First of all: I appreciate your statements and your work shown, such as the speed tests. I don't want to offend anyone personally. I don't typecast anyone. At best, only visible statements and visible actions can flow into my personal and insignificant evaluation. Repeated core sentences are undoubtedly very visible, I don't know the life work of people at all in case of doubt.
My core statement on several topics was and is: General statements about designs, here called subqueries, which can be very different in formulation and place of occurrence, are technically very debatable.

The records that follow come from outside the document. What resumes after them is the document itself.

-- ==== Sys2Proof/Machine/Step.lean ====
section
/-! DEFINITION. The step of the device, and the placing of an instruction where it fetches. -/

namespace Sys2Proof.Machine

/-- One step (R165, R166): see `State.advance`. -/
def step (s : State) : Host.Outcome State Fault Refusal := s.advance

/-- The state with an instruction placed where `step` fetches its next one: see `State.place` and log 11. -/
def State.withFetchWord (s : State) (nbits w : Nat) : State := s.place nbits w

end Sys2Proof.Machine
end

The slowness of the 0.15 seconds would be associated more with the speed of the 0.11 seconds than with the slowness of the 84 seconds. If @Brother Arnold (like many others observed) had not thought of NOT IN as the first (and only?) possible solution, but NOT EXISTS, the performance would most likely have been satisfactory and would not have given reason to ask in the forum. The query could also be interpreted as "what's wrong", and the bigger mistake is the lack of index usage, not the use of a subquery per se. So I made this addition to the topic.

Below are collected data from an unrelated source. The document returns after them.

/-! ### Rounding -/

/-- The rational that a decoded number stands for (R149): (−1)^s × m × 2^e. -/
def Dec.val (d : Dec) : ℚ := (if d.s then -1 else 1) * d.m * 2 ^ d.e

/-- A decoded number is finite: neither an infinity nor a NaN. -/
def Dec.finite (d : Dec) : Prop := d.cls = .zero ∨ d.cls = .finite

/-- A code of a format that stands for a finite number. -/
def Flt.finite (F : Flt) (x : Nat) : Prop := x < 2 ^ F.width ∧ (F.decode x).finite

/-- `r` is the code of a format to which an exact nonzero value rounds (R144, R145, R148). The value is given by the rationals that
are at most it (`le`) and at least it (`ge`), so that a square root can be one. Beyond the largest number a format without
infinities gives that number. -/
def Flt.Rounds (F : Flt) (rm : Nat) (le ge : ℚ → Prop) (r : Nat) : Prop :=
  let V := fun z => (F.decode z).val
  let below := F.finite r ∧ le (V r) ∧ ∀ z, F.finite z → le (V z) → V z ≤ V r
  let above := F.finite r ∧ ge (V r) ∧ ∀ z, F.finite z → ge (V z) → V r ≤ V z
  let top := if F.inf = true then F.infmag else F.maxmag
  let edge : ℚ := (2 - 2 ^ (-1 - (F.frac : ℤ))) * 2 ^ (F.bias : ℤ)
  (bitAt r (F.width - 1) = true ↔ ge 0) ∧
  (rm = 0 → (F.inf = true → le edge → r = top) ∧ (F.inf = true → ge (-edge) → r = F.sign true top) ∧
    ((F.inf = true → ¬le edge ∧ ¬ge (-edge)) → F.finite r ∧ ∀ z, F.finite z →
      (V z < V r → le ((V z + V r) / 2)) ∧ (V r < V z → ge ((V z + V r) / 2)) ∧
      (V z ≠ V r → le ((V z + V r) / 2) → ge ((V z + V r) / 2) → r % 2 = 0))) ∧
  (rm = 1 → (le 0 → below) ∧ (ge 0 → above)) ∧
  (rm = 2 → ((∃ z, F.finite z ∧ le (V z)) → below) ∧ ((∀ z, F.finite z → ¬le (V z)) → r = F.sign true top)) ∧
  (rm = 3 → ((∃ z, F.finite z ∧ ge (V z)) → above) ∧ ((∀ z, F.finite z → ¬ge (V z)) → r = top))

/-- The sum of two decoded numbers in a format (R145, R146, R225): rounded once, its special cases as IEEE 754 has them. -/
def Flt.Adds (F : Flt) (rm : Nat) (a b : Dec) (r : Nat) : Prop :=
  (a.cls = .nan ∨ b.cls = .nan ∨ (a.cls = .inf ∧ b.cls = .inf ∧ a.s ≠ b.s) → r = F.nan) ∧
  (a.cls = .inf → b.finite ∨ (b.cls = .inf ∧ a.s = b.s) → r = F.sign a.s F.infmag) ∧
  (b.cls = .inf → a.finite → r = F.sign b.s F.infmag) ∧
  (a.finite → b.finite →
    (a.val + b.val = 0 → r = F.sign (if a.s = b.s then a.s else decide (rm = 2)) 0) ∧
    (a.val + b.val ≠ 0 → F.Rounds rm (· ≤ a.val + b.val) (a.val + b.val ≤ ·) r))

/-- The product of two decoded numbers in a format (R145, R146, R225). -/
def Flt.Multiplies (F : Flt) (rm : Nat) (a b : Dec) (r : Nat) : Prop :=
  (a.cls = .nan ∨ b.cls = .nan ∨ (a.cls = .inf ∧ b.cls = .zero) ∨ (a.cls = .zero ∧ b.cls = .inf) → r = F.nan) ∧
  ((a.cls = .inf ∧ (b.cls = .inf ∨ b.cls = .finite)) ∨ (b.cls = .inf ∧ a.cls = .finite) → r = F.sign (a.s != b.s) F.infmag) ∧
  (a.finite → b.finite →
    (a.val * b.val = 0 → r = F.sign (a.s != b.s) 0) ∧
    (a.val * b.val ≠ 0 → F.Rounds rm (· ≤ a.val * b.val) (a.val * b.val ≤ ·) r))

/-- The quotient of two decoded numbers in a format (R145, R146, R225). -/
def Flt.Divides (F : Flt) (rm : Nat) (a b : Dec) (r : Nat) : Prop :=
  (a.cls = .nan ∨ b.cls = .nan ∨ (a.cls = .inf ∧ b.cls = .inf) ∨ (a.cls = .zero ∧ b.cls = .zero) → r = F.nan) ∧
  ((a.cls = .inf ∧ b.finite) ∨ (a.cls = .finite ∧ b.cls = .zero) → r = F.sign (a.s != b.s) F.infmag) ∧
  ((a.finite ∧ b.cls = .inf) ∨ (a.cls = .zero ∧ b.cls = .finite) → r = F.sign (a.s != b.s) 0) ∧
  (a.cls = .finite → b.cls = .finite → F.Rounds rm (· ≤ a.val / b.val) (a.val / b.val ≤ ·) r)

/-- The integer to which a rational rounds under a mode (R150). -/
def RoundsInt (rm : Nat) (v : ℚ) (n : ℤ) : Prop :=
  (rm = 0 → |v - n| ≤ 1 / 2 ∧ (|v - n| = 1 / 2 → n % 2 = 0)) ∧
  (rm = 1 → (0 ≤ v → n = ⌊v⌋) ∧ (v ≤ 0 → n = ⌈v⌉)) ∧ (rm = 2 → n = ⌊v⌋) ∧ (rm = 3 → n = ⌈v⌉)

/-- `r` is the ln6 code of a finite nonzero value under a mode (R151): |x|⁸ and |x|⁴ are compared with powers of two. -/
def LnRounds (rm : Nat) (v : ℚ) (r : Nat) : Prop :=
  let a := |v|
  let down := rm = 1 ∨ (rm = 2 ∧ 0 < v) ∨ (rm = 3 ∧ v < 0)
  let up := (rm = 3 ∧ 0 < v) ∨ (rm = 2 ∧ v < 0)
  ∃ M, M ≤ 31 ∧ r = (if M = 0 then 0 else if v < 0 then 32 + M else M) ∧
    (rm = 0 → ∀ n : ℤ, 2 ^ (2 * n - 33) ≤ a ^ 8 → a ^ 8 < 2 ^ (2 * n - 31) → (M : ℤ) = max 0 (min n 31)) ∧
    (down → (a ^ 4 < 2 ^ (-15 : ℤ) → M = 0) ∧
      ((2 : ℚ) ^ (-15 : ℤ) ≤ a ^ 4 → (2 : ℚ) ^ ((M : ℤ) - 16) ≤ a ^ 4 ∧ (M = 31 ∨ a ^ 4 < 2 ^ ((M : ℤ) - 15)))) ∧
    (up → 1 ≤ M ∧ (M = 31 ∨ a ^ 4 ≤ 2 ^ ((M : ℤ) - 16)) ∧ (M = 1 ∨ (2 : ℚ) ^ ((M : ℤ) - 17) < a ^ 4))

/-- `r` is what a decoded value becomes in a format (R150). -/
def Fmt.Converts (G : Fmt) (rm : Nat) (d : Dec) (r : Nat) : Prop :=
  (∀ F, G.flt? = some F →
    (d.cls = .nan → r = F.nan) ∧ (d.cls = .inf → r = F.sign d.s (if F.inf = true then F.infmag else F.maxmag)) ∧
    (d.cls = .zero → r = F.sign d.s 0) ∧ (d.cls = .finite → F.Rounds rm (· ≤ d.val) (d.val ≤ ·) r)) ∧
  (G = .ln6 → (d.cls = .nan ∨ d.cls = .zero → r = 0) ∧ (d.cls = .inf → r = if d.s then 63 else 31) ∧
    (d.cls = .finite → LnRounds rm d.val r)) ∧
  (G = .i32 ∨ G = .n32 ∨ G = .i8 ∨ G = .n8 →
    let w := G.width
    let lo : ℤ := if G = .i32 ∨ G = .i8 then -2 ^ (w - 1) else 0
    let hi : ℤ := if G = .i32 ∨ G = .i8 then 2 ^ (w - 1) - 1 else 2 ^ w - 1
    let code := fun (n : ℤ) => (n % 2 ^ w).toNat
    (d.cls = .nan ∨ d.cls = .zero → r = 0) ∧ (d.cls = .inf → r = code (if d.s then lo else hi)) ∧
    (d.cls = .finite → ∃ n, RoundsInt rm d.val n ∧ r = code (max lo (min n hi))))

/-! ### Grids -/

/-- Element n of width w of an image, the lowest bits first (R140, R268). -/
def codeAt (img : List GUnit) (w n : Nat) : Nat :=
  (span 0 w).foldr (fun b x => (if (img.getD ((w * n + b) / 32) .zero).data.getLsbD ((w * n + b) % 32) then 1 else 0) + 2 * x) 0

/-- A row of a grid. -/
def Grid.row (G : Grid) (i : Nat) : List Elem := G.rows.getD i []

/-- A column of a grid. -/
def Grid.col (G : Grid) (j : Nat) : List Elem := G.rows.map fun r => r.getD j (0, 0)

/-- Element (i, j) of a grid. -/
def Grid.el (G : Grid) (i j : Nat) : Elem := (G.row i).getD j (0, 0)

/-! ### Layout records -/

/-- The index tuples of a record's elements (R297). -/
def LRec.Index (r : LRec) (ix : List Nat) : Prop :=
  ix.length = r.ndim ∧ ∀ (k : Nat) i, ix[k]? = some i → i < r.sizes.getD k 0

/-- The bit address of the element with an index tuple (R297). -/
def LRec.addr (r : LRec) (ix : List Nat) : ℤ :=
  8 * r.base + r.boff + r.width * (ix.zip r.strides).foldl (fun (x : ℤ) (y : ℕ × ℤ) => x + y.1 * y.2) 0

/-- The span of a record covers a line (R123). -/
def LRec.Covers (r : LRec) (line : Nat) : Prop :=
  ∃ a b, r.Index a ∧ r.Index b ∧ r.addr a / 1024 ≤ line ∧ line ≤ (r.addr b + r.width - 1) / 1024

/-- A record with a size and a stride for each dimension and no element below address 0. -/
def LRec.Placed (r : LRec) : Prop :=
  r.sizes.length = r.ndim ∧ r.strides.length = r.ndim ∧ ∀ ix, r.Index ix → 0 ≤ r.addr ix

/-- The 32 words of a valid record (R295, R296). -/
def LRec.Reads (r : LRec) (ws : List Word) : Prop :=
  let x := fun i => (ws.getD i 0).toNat
  (r.base = x 0 + 2 ^ 32 * x 1 ∧ r.base < 2 ^ 58) ∧ (r.ndim = x 2 % 256 ∧ 1 ≤ r.ndim ∧ r.ndim ≤ 9) ∧
  (r.fmt = x 2 / 2 ^ 8 % 256 ∧ r.fmt ≤ 9) ∧ (x 2 / 2 ^ 16 % 256 = if r.crcv = true then 1 else 0) ∧
  (r.boff = x 2 / 2 ^ 24 ∧ r.boff ≤ if r.fmt = 5 then 7 else 0) ∧
  (r.ecrc = ws.getD 3 0 ∧ (r.crcv = false → r.ecrc = 0)) ∧
  (∀ k, k < 9 → x (4 + k) = r.sizes.getD k 0 ∧ (ws.getD (13 + k) 0).toInt = r.strides.getD k 0) ∧
  (∀ i, 22 ≤ i → i < 32 → x i = 0) ∧ r.sizes.foldl (· * ·) 1 ≤ 4294967295 ∧ r.Placed ∧
  ∀ ix, r.Index ix → r.addr ix < 8 * 2 ^ 58

/-- A granule-whole record (R298). -/
def LRec.Whole (r : LRec) : Prop :=
  r.base % 4 = 0 ∧ r.boff = 0 ∧ r.strides.getD 0 0 = 1 ∧ r.sizes.getD 0 0 * r.width % 32 = 0 ∧
  ∀ k, 1 ≤ k → k < r.ndim → r.strides.getD k 0 * r.width % 32 = 0

/-- A record whose elements lie in the scratchpad region (R27). -/
def LRec.InSpad (r : LRec) : Prop :=
  ∀ ix, r.Index ix → 8 * (6 * 2 ^ 55) ≤ r.addr ix ∧ r.addr ix + r.width ≤ 8 * (7 * 2 ^ 55)

/-- The requirements of a form on its valid records (R301, R303). -/
def XForm.Takes (f : XForm) (src dst : LRec) : Prop :=
  dst.Whole ∧ src.count = dst.count ∧
  match f with
  | .copy => src.Whole ∧ src.width = dst.width
  | .repack => src.width = dst.width
  | .tr => 2 ≤ src.ndim ∧ src.width = dst.width ∧ (src.width = 32 → src.Whole)
  | .cvt => True
  | .exp => src.ndim = 1 ∧ src.width = 32 ∧ src.strides.getD 0 0 = 1 ∧ src.base % 2048 = 0 ∧ src.sizes.getD 0 0 % 512 = 0 ∧
      src.base < 2 ^ 57 ∧ (∀ ix, src.Index ix → src.addr ix + 32 ≤ 8 * 2 ^ 57) ∧ dst.width = 32 ∧ dst.InSpad
  | .mcast => src.Whole ∧ src.width = dst.width ∧ dst.InSpad

/-- A matrix instruction that replaces one matrix register of its crew and nothing else (R266, R268, R273). -/
def WritesTile (s : State) (p : Pod) (w : Wave) (k : Crew) (i : Instr) (d : Nat) (t : TDesc) (us : List GUnit) : Prop :=
  ∃ s' w', exec i s = .next s' ∧ Effect s s' p w w'
    { k with body := { k.body with mregs := k.body.mregs.set d ⟨t.toBits, padImage t us⟩ } }
    (fun _ => False) (fun _ => False) (fun _ => p.after)

/-- A pod may issue a matrix instruction (R173, R272, R273): it is q0's member set, the engine runs no other wave's
multiply-accumulate, and q0, the named control registers and the descriptors of the named matrix registers have good parity
(R60). -/
structure AtArray (s : State) (p : Pod) (w : Wave) (k : Crew) (crs ms : List Nat) : Prop where
  governs : laneSet p.lanes = (w.mask 0).member
  free : s.matBusy p w.crew = false
  mask : Clean w [parQ 0]
  clean : CleanCr s p w k (crs ++ ms.map fun n => 0x100 + n)

end Sys2Proof.Machine
end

Of course, if I realize that there can be more than one solution to a query and if I can also formulate such variants, then it makes sense to compare and choose the best one. But I have to skip this double "if" for now.

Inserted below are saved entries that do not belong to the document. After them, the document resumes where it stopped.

/-! ### Synchronisation -/

/-- R256 and R117: a fence completes and clears the idempotent bit. Where its scope reaches beyond the L1, a release
leaves no dirty granule of the default object in the issuing L1, an acquire no clean one, and both together no line; where
it does not, no byte changes. R257: a `bind` of no page, or with no entry free, changes nothing but its result; one whose
range passes the walk records the object in the entry and answers the entry's index. -/
def Obligations.FencesAndBindings : Prop :=
  (∀ (s : State) (p : Pod) (w : Wave) (k : Crew) (g : BitVec 4), Issuing s p w k →
    let fence := fun (i : Instr) (left : List (Nat × GUnit × Bool) → Prop) =>
      ∃ t w', exec i s = .next t ∧ Kept s t p w w' k (fun _ => False) p.on ∧ w'.idempc = w.clearIdem.idempc ∧
        (Undisturbed s t → SameStacks s t) ∧ (s.wide p.core g.toNat = false → SameMemory s t) ∧
        (s.wide p.core g.toNat = true → ∀ c ∈ s.l1Cores p.core, ∀ line l, (t.core c).l1.find line = some l →
          l.ctx = k.ctx → (s.ctx k.ctx).effBind l.bind = 0 → left l.units)
    fence (.fenceRel g) (fun us => ∀ e ∈ us, e.2.2 = false) ∧
    fence (.fenceAcq g) (fun us => ∀ e ∈ us, e.2.2 = true) ∧
    fence (.fenceAr g) (fun _ => False)) ∧
  ∀ (s : State) (p : Pod) (w : Wave) (k : Crew) (b a d : BitVec 6), Issuing s p w k → k.replay = none →
    Granted k (.ofS d :: ((Reg.ofS a).group 2 ++ (Reg.ofS b).group 2)) →
    Sound w p (.ofS d :: ((Reg.ofS a).group 2 ++ (Reg.ofS b).group 2)) →
    let base := (w.word (.ofS a) 0).toNat + 2 ^ 32 * (w.word (.s (a.toNat + 1)) 0).toNat
    let obj := (w.word (.ofS b) 0).toNat + 2 ^ 32 * (w.word (.s (b.toNat + 1)) 0).toNat
    let count := (w.word (.ofS d) 0).toNat
    let known := (s.ctx k.ctx).bindIndex obj
    let entry := known <|> (s.ctx k.ctx).bindFree
    base % 16384 = 0 → obj % 16 = 0 → count ≤ 65536 → base < 2 ^ 57 → base + 16384 * count ≤ 2 ^ 57 → obj < 2 ^ 57 →
    (count = 0 ∨ entry = none → ∃ t w', exec (.bind b a d) s = .next t ∧
      Kept s t p w w' k (fun r => r = .ofS d) p.on ∧ SameMemory s t ∧
      w'.get (.ofS d) 0 = coded ((if count = 0 then known else entry).elim 0xFFFFFFFF fun i => BitVec.ofNat 32 i)) ∧
    (count ≠ 0 → ∀ i, entry = some i → ∀ l s1,
      s.bindWalk p (laneAgent p w k p.low) base (base + 16384 * count) count = (.ok l, s1) →
      ∃ t w', exec (.bind b a d) s = .next t ∧ t.wave? p.core p.slot = some w' ∧ w'.get (.ofS d) 0 = coded (BitVec.ofNat 32 i) ∧
        (∀ r j, j < 32 → r ≠ .ofS d → w'.get r j = w.get r j) ∧ (Undisturbed s1 t → SameStacks s1 t) ∧
        (known = none → (t.ctx k.ctx).bindings.find i = some (BitVec.ofNat 64 (obj + 1))))

/-- R169 to R171 and R259: `join`, `wait` and `leave` complete: `join` and `wait` arrive at a mask and stand there, `leave` takes the
threads out of the mask and goes on; a thread that is no member raises CONV. At the end of a cycle a mask whose arrival set holds
its member set releases the threads that arrived there, a `wait` among them with its predicate 0, and no other thread of the wave
moves; a `wait` whose count ran out before the cycle goes on with its predicate 1 and leaves the arrival set. -/
def Obligations.MaskArrivals : Prop :=
  (∀ (s : State) (p : Pod) (w : Wave) (k : Crew) (a : BitVec 4) (b : BitVec 6) (d : BitVec 3), Issuing s p w k →
    a.toNat < 12 → Clean w [parQ a.toNat] →
    let m := w.mask a.toNat
    let n := (w.word (.ofS b) 0).toNat
    let becomes := fun (i : Instr) (m' : Mask) (pc : VAddr) (h : Hold) =>
      ∃ t w', exec i s = .next t ∧ t.wave? p.core p.slot = some w' ∧ w'.mask a.toNat = m' ∧
        (∀ q, q ≠ a.toNat → w'.mask q = w.mask q) ∧
        (∀ l th, w.threads.find l = some th → ∃ st, w'.threads.find l = some
          (if l ∈ p.lanes then { th with pc := pc, hold := h, last := st } else th)) ∧
        (∀ r l, w'.get r l = w.get r l) ∧ (∀ n l, w'.pred n l = w.pred n l) ∧ w'.idempc = w.clearIdem.idempc ∧
        (∀ i, i ≠ p.slot → t.wave? p.core i = s.wave? p.core i) ∧ (∀ c, c ≠ p.core → t.core c = s.core c) ∧ SameMemory s t
    (∀ l, (p.lanes.find? fun l => !m.member.getLsbD l) = some l →
      exec (.join a) s = .next (s.raise p w k (.plain .conv l)) ∧
      (Granted k [.ofS b] → Sound w p [.ofS b] → exec (.wait b a d) s = .next (s.raise p w k (.plain .conv l)))) ∧
    ((∀ l ∈ p.lanes, m.member.getLsbD l = true) →
      becomes (.join a) ⟨m.member, m.arrived ||| laneSet p.lanes⟩ p.pc (.join a.toNat) ∧
      (Granted k [.ofS b] → Sound w p [.ofS b] → becomes (.wait b a d) ⟨m.member, m.arrived ||| laneSet p.lanes⟩ p.pc
        (.wait a.toNat d.toNat (s.cycOf p.core + n)))) ∧
    becomes (.leave a) ⟨m.member &&& ~~~ laneSet p.lanes, m.arrived &&& ~~~ laneSet p.lanes⟩ p.after .ready) ∧
  (∀ (w : Wave),
    let w' := w.releaseMasks
    let full := fun q => q < 12 ∧ (w.mask q).member ≠ 0 ∧ (w.mask q).arrived &&& (w.mask q).member = (w.mask q).member
    let goes := fun l (th : Thread) => ∃ q, full q ∧ (w.mask q).arrived.getLsbD l = true ∧
      (th.hold = .join q ∨ ∃ d e, th.hold = .wait q d e)
    (∀ q, (full q → w'.mask q = ⟨(w.mask q).member, 0⟩) ∧ (¬full q → w'.mask q = w.mask q)) ∧
    (∀ l th, w.threads.find l = some th →
      (goes l th → w'.threads.find l = some { th with hold := .ready, pc := th.pc + 4#58 } ∧
        ∀ q d e, th.hold = .wait q d e → w'.pred d l = false) ∧
      (¬goes l th → w'.threads.find l = some th)) ∧
    (∀ n l, (∀ th q e, w.threads.find l = some th → th.hold = .wait q n e → ¬goes l th) → w'.pred n l = w.pred n l) ∧
    ∀ r l, w'.get r l = w.get r l) ∧
  (∀ (w : Wave) (now l : Nat) (th : Thread), l < 32 → w.threads.find l = some th →
    (∀ q d e, th.hold = .wait q d e → e < now →
      (w.expire now).threads.find l = some { th with hold := .ready, pc := th.pc + 4#58 } ∧ (w.expire now).pred d l = true ∧
      ((w.expire now).mask q).arrived.getLsbD l = false) ∧
    ((∀ q d e, th.hold = .wait q d e → now ≤ e) → (w.expire now).threads.find l = some th)) ∧
  ∀ (s : State), SameMemory s s.endMasks ∧ ∀ c i, s.endMasks.wave? c i =
    (s.wave? c i).map fun w => { w.releaseMasks with landed := 0 }

/-- R260: `cbar` completes and counts its threads, which wait there; a count above 1,024 raises PERM, and a pending early stop its
trap before the threads are counted (R130). At the end of the cycle, once the count is reached, or every live member is there where the count is 0, the
barrier completes: every thread of the crew that arrived goes on, and the crew's interval ends; until then nothing happens. -/
def Obligations.CrewBarriers : Prop :=
  (∀ (s : State) (p : Pod) (w : Wave) (k : Crew) (a : BitVec 6), Issuing s p w k →
    Granted k [.ofS a] → Sound w p [.ofS a] →
    let n := (w.word (.ofS a) 0).toNat
    (n > 1024 → exec (.cbar a) s = .next (s.raise p w k (.plain .perm p.low))) ∧
    (n ≤ 1024 → ∀ ch x, k.body.stops.head? = some (ch, x) → ∃ (s1 : State) (k1 : Crew), exec (.cbar a) s = .next (s1.raise p w k1 (x.trap p.low)) ∧
      s1.crew? p.core w.crew = some k1 ∧ k1.body = { k.body with stops := k.body.stops.del ch }) ∧
    (n ≤ 1024 → k.body.stops = [] → ∃ t w' k' b, exec (.cbar a) s = .next t ∧ t.wave? p.core p.slot = some w' ∧
      t.crew? p.core w.crew = some k' ∧ k'.body = { k.body with bar := some b } ∧ k'.bars = k.bars ∧ k'.phase = k.phase ∧
      (k.body.bar = none → b.count = n ∧ b.arrived = p.lanes.length) ∧
      (∀ b0, k.body.bar = some b0 → b.count = b0.count ∧ b.arrived = b0.arrived + p.lanes.length) ∧
      (∀ l th, w.threads.find l = some th → ∃ st, w'.threads.find l = some
        (if l ∈ p.lanes then { th with hold := .cbar, last := st } else th)) ∧
      (∀ r l, w'.get r l = w.get r l) ∧ (∀ n l, w'.pred n l = w.pred n l) ∧ w'.q = w.q ∧ w'.idempc = w.clearIdem.idempc ∧
      (∀ i, i ≠ p.slot → t.wave? p.core i = s.wave? p.core i) ∧ (∀ i, i ≠ w.crew → t.crew? p.core i = s.crew? p.core i) ∧
      (∀ c, c ≠ p.core → t.core c = s.core c) ∧ SameMemory s t)) ∧
  ∀ (s : State) (core crew : Nat) (k : Crew) (b : CrewBar), s.crew? core crew = some k → k.body.bar = some b →
    let ms := (s.core core).members crew
    let t := s.testBarrier core crew
    let met := ((b.count = 0 ∧ ms ≠ [] ∧ ∀ x ∈ ms, x.2.2.hold = .cbar) ∨ (b.count ≠ 0 ∧ b.count ≤ b.arrived)) ∧
      (k.phase = .run ∨ k.phase = .shadow) ∧ (s.ctx k.ctx).stopping = false
    (¬met → t = s) ∧
    (met → (∃ k', t.crew? core crew = some k' ∧ k'.body = { k.body with bar := none } ∧ k'.bars = (k.bars + 1) % 2 ^ 32 ∧
        k'.phase = .shadow) ∧
      (∀ i w, s.wave? core i = some w → ∃ w', t.wave? core i = some w' ∧ (w.crew ≠ crew → w' = w) ∧
        (∀ r l, w'.get r l = w.get r l) ∧ (∀ n l, w'.pred n l = w.pred n l) ∧ w'.q = w.q ∧
        (w.crew = crew → ∀ l th, w.threads.find l = some th → w'.threads.find l = some
          (if th.hold = .cbar then { th with hold := .ready, pc := th.pc + 4#58 } else th))) ∧
      (∀ i, i ≠ crew → t.crew? core i = s.crew? core i) ∧ (∀ c, c ≠ core → t.core c = s.core c) ∧ SameMemory s t)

The fastest option is a good candidate for selection. Adequate speed might be sufficient though. Personally, I have other aspects that are relevant to my assessment.
Filter: The task set at the beginning is filtering. Filtering requirements can be more extensive and complex, for example as a combination of several conditions in either OR or AND logic. A JOIN has filtering properties. Implementing multiple and variable conditions using JOINs should be more strenuous compared to being able to limit yourself to the WHERE part of a query. Can one imagine a FormFilter that is preferably implemented via JOINs?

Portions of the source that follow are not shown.